Proverbs 22:6, “Train up a child in the way he should go, and when he is old he will not depart from it.”

Exhausted and weary mothers! You are not alone! It seems as though the struggle never ends and the struggle is real. Raising children and family in this age is rather exhausting sometimes your patience is tested on so many levels. A few days ago, my emotions got the best of me. My son threw a tantrum and kicked the chair and had a major attitude. I easily vacillated from being calm and collected to screaming and yelling.

This is how it starts, I allowed my son to play on his tablet for approximately 2-3 hours a day right after we do his school work in the morning. Now that we have been staying at home, I have tried to stick to a structured schedule. My son and I do a little bit of reading, spelling, math, and history. After lunch, I let him play his game Roblox. It took me a while to actually allow my son to play this game because he was too young, but he gets bored just watching tv and we haven’t been going outside in the park when COVID-19 took place. 

I was wondering to myself, is there a correlation between letting my son play this game that led him to develop such aggressive behavior?

Triggers?

These were my triggers: I told him to stop at 3:05, 3:05 turns to 3:10, 3:10 turns to 3:30. When I finally had enough and made him stop playing his game, he threw a fit. He screamed and yelled that I didn’t tolerate so obviously I took away his tablet. As soon as I turned around he kicked the couch. I asked the question, why he would such a thing? The moment my son lied changed the whole scenario when he went on saying he didn’t kick it on purpose but rather it was an accident. That’s when I put him on a time out and scolded him for it. 

I am sure if you are a parent and a mother, you know how frustrating raising a child can be. In retrospect, I could have probably responded differently and not let my emotions get the best of me. Later that night, before I went to bed, I asked God what could have I done differently in disciplining my son?

What could have I done differently in disciplining my son?

He led me to the Zechariah 4:6, “Not by might, nor by power, but My spirit.” 

My spirit I believe refers to the fruit of the spirit that is discussed in the book of Galatians 5:22, “But the fruit of the spirit is love, joy, peace, patience, kindness, goodness, faithfulness, gentleness, and self-control.

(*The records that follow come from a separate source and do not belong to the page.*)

/-! ## refreshDone -/

@[simp] theorem refreshDone_cfg (s : State) : (refreshDone s).cfg = s.cfg := rfl
@[simp] theorem refreshDone_ctl (s : State) : (refreshDone s).ctl = s.ret := rfl
@[simp] theorem refreshDone_active (s : State) : (refreshDone s).active = false := rfl
@[simp] theorem refreshDone_seq (s : State) : (refreshDone s).seq = s.seq := rfl
@[simp] theorem refreshDone_curOp (s : State) : (refreshDone s).curOp = s.curOp := rfl
@[simp] theorem refreshDone_curFull (s : State) : (refreshDone s).curFull = s.curFull := rfl
@[simp] theorem refreshDone_ret (s : State) : (refreshDone s).ret = s.ret := rfl
@[simp] theorem refreshDone_initialized (s : State) : (refreshDone s).initialized = s.initialized := rfl
@[simp] theorem refreshDone_poweredOn (s : State) : (refreshDone s).poweredOn = s.poweredOn := rfl
@[simp] theorem refreshDone_skip (s : State) : (refreshDone s).skip = s.skip := rfl
@[simp] theorem refreshDone_err (s : State) : (refreshDone s).err = s.err := rfl
@[simp] theorem refreshDone_ill (s : State) : (refreshDone s).ill = s.ill := rfl
@[simp] theorem refreshDone_cause (s : State) : (refreshDone s).cause = s.cause := rfl
@[simp] theorem refreshDone_hpc (s : State) : (refreshDone s).hpc = s.hpc := rfl
@[simp] theorem refreshDone_vbc (s : State) : (refreshDone s).vbc = s.vbc := rfl
@[simp] theorem refreshDone_k (s : State) : (refreshDone s).k = s.k := rfl
@[simp] theorem refreshDone_ai (s : State) : (refreshDone s).ai = s.ai := rfl
@[simp] theorem refreshDone_timer (s : State) : (refreshDone s).timer = s.timer := rfl
@[simp] theorem refreshDone_sel (s : State) : (refreshDone s).sel = s.sel := rfl
@[simp] theorem refreshDone_mode (s : State) : (refreshDone s).mode = s.mode := rfl
@[simp] theorem refreshDone_rstl (s : State) : (refreshDone s).rstl = s.rstl := rfl
@[simp] theorem refreshDone_opDone (s : State) : (refreshDone s).opDone = true := rfl
@[simp] theorem refreshDone_fb (s : State) : (refreshDone s).fb = s.fb := rfl
@[simp] theorem refreshDone_trace (s : State) : (refreshDone s).trace = s.trace := rfl
@[simp] theorem refreshDone_late (s : State) : (refreshDone s).late = s.late := rfl
@[simp] theorem refreshDone_raced (s : State) : (refreshDone s).raced = s.raced := rfl
@[simp] theorem refreshDone_races (s : State) : (refreshDone s).races = s.races := rfl
@[simp] theorem refreshDone_host (s : State) : (refreshDone s).host = s.host := rfl
@[simp] theorem refreshDone_busyIn (s : State) : (refreshDone s).busyIn = s.busyIn := rfl
@[simp] theorem refreshDone_busyDraws (s : State) : (refreshDone s).busyDraws = s.busyDraws := rfl
@[simp] theorem refreshDone_txFail (s : State) : (refreshDone s).txFail = s.txFail := rfl
@[simp] theorem refreshDone_resetIn (s : State) : (refreshDone s).resetIn = s.resetIn := rfl

/-! ## sleepDone -/

@[simp] theorem sleepDone_cfg (s : State) : (sleepDone s).cfg = s.cfg := rfl
@[simp] theorem sleepDone_ctl (s : State) : (sleepDone s).ctl = s.ctl := rfl
@[simp] theorem sleepDone_active (s : State) : (sleepDone s).active = false := rfl
@[simp] theorem sleepDone_seq (s : State) : (sleepDone s).seq = s.seq := rfl
@[simp] theorem sleepDone_curOp (s : State) : (sleepDone s).curOp = s.curOp := rfl
@[simp] theorem sleepDone_curFull (s : State) : (sleepDone s).curFull = s.curFull := rfl
@[simp] theorem sleepDone_ret (s : State) : (sleepDone s).ret = s.ret := rfl
@[simp] theorem sleepDone_initialized (s : State) : (sleepDone s).initialized = s.initialized := rfl
@[simp] theorem sleepDone_poweredOn (s : State) : (sleepDone s).poweredOn = false := rfl
@[simp] theorem sleepDone_skip (s : State) : (sleepDone s).skip = s.skip := rfl
@[simp] theorem sleepDone_err (s : State) : (sleepDone s).err = s.err := rfl
@[simp] theorem sleepDone_ill (s : State) : (sleepDone s).ill = s.ill := rfl
@[simp] theorem sleepDone_cause (s : State) : (sleepDone s).cause = s.cause := rfl
@[simp] theorem sleepDone_hpc (s : State) : (sleepDone s).hpc = s.hpc := rfl
@[simp] theorem sleepDone_vbc (s : State) : (sleepDone s).vbc = s.vbc := rfl
@[simp] theorem sleepDone_k (s : State) : (sleepDone s).k = s.k := rfl
@[simp] theorem sleepDone_ai (s : State) : (sleepDone s).ai = s.ai := rfl
@[simp] theorem sleepDone_timer (s : State) : (sleepDone s).timer = s.timer := rfl
@[simp] theorem sleepDone_sel (s : State) : (sleepDone s).sel = s.sel := rfl
@[simp] theorem sleepDone_mode (s : State) : (sleepDone s).mode = s.mode := rfl
@[simp] theorem sleepDone_rstl (s : State) : (sleepDone s).rstl = s.rstl := rfl
@[simp] theorem sleepDone_opDone (s : State) : (sleepDone s).opDone = true := rfl
@[simp] theorem sleepDone_fb (s : State) : (sleepDone s).fb = s.fb := rfl
@[simp] theorem sleepDone_trace (s : State) : (sleepDone s).trace = s.trace := rfl
@[simp] theorem sleepDone_late (s : State) : (sleepDone s).late = s.late := rfl
@[simp] theorem sleepDone_raced (s : State) : (sleepDone s).raced = s.raced := rfl
@[simp] theorem sleepDone_races (s : State) : (sleepDone s).races = s.races := rfl
@[simp] theorem sleepDone_host (s : State) : (sleepDone s).host = s.host := rfl
@[simp] theorem sleepDone_busyIn (s : State) : (sleepDone s).busyIn = s.busyIn := rfl
@[simp] theorem sleepDone_busyDraws (s : State) : (sleepDone s).busyDraws = s.busyDraws := rfl
@[simp] theorem sleepDone_txFail (s : State) : (sleepDone s).txFail = s.txFail := rfl
@[simp] theorem sleepDone_resetIn (s : State) : (sleepDone s).resetIn = s.resetIn := rfl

There were two things that stood out for me here that I could have applied during the time my son threw a fit. One – gentleness and two is self-control. I was overtaken by my emotion. Therefore, I did not respond in a moving loving way. Right after the time out, I have to sit him down and discuss why I had to take away his tablet and put him on time out. 

I believe the younger our children learn about consequences the better. Younger children still need guidance. Their brain is not fully developed or matured yet that they can still be teachable and moldable. It will be too late when we wait when they become teenagers. 

These are things I expect from my son to do are to obey and to listen. The same principles God expects from us, His children. Although God has given us the gift of free will. However, there are consequences when we obey Him and vice versa when we disobey God Him.

As a mother, we can’t be perfect. However, we must learn to forgive ourselves and not beat ourselves up when we make a mistake. It is okay not to be okay. As a mother, we must learn to decompress by taking good care of ourselves mentally, physically, and emotionally.

Look Within

Consider the following of why your fused was short. Possibly due to hormonal, lack of sleep, and stress. Lately, I haven’t been sleeping well. I have been sleep-deprived. When I don’t get enough sleep I can’t function at an optimal level. I sometimes feel guilty of just sitting around and not doing anything because I feel as though I am wasting my time. But necessary.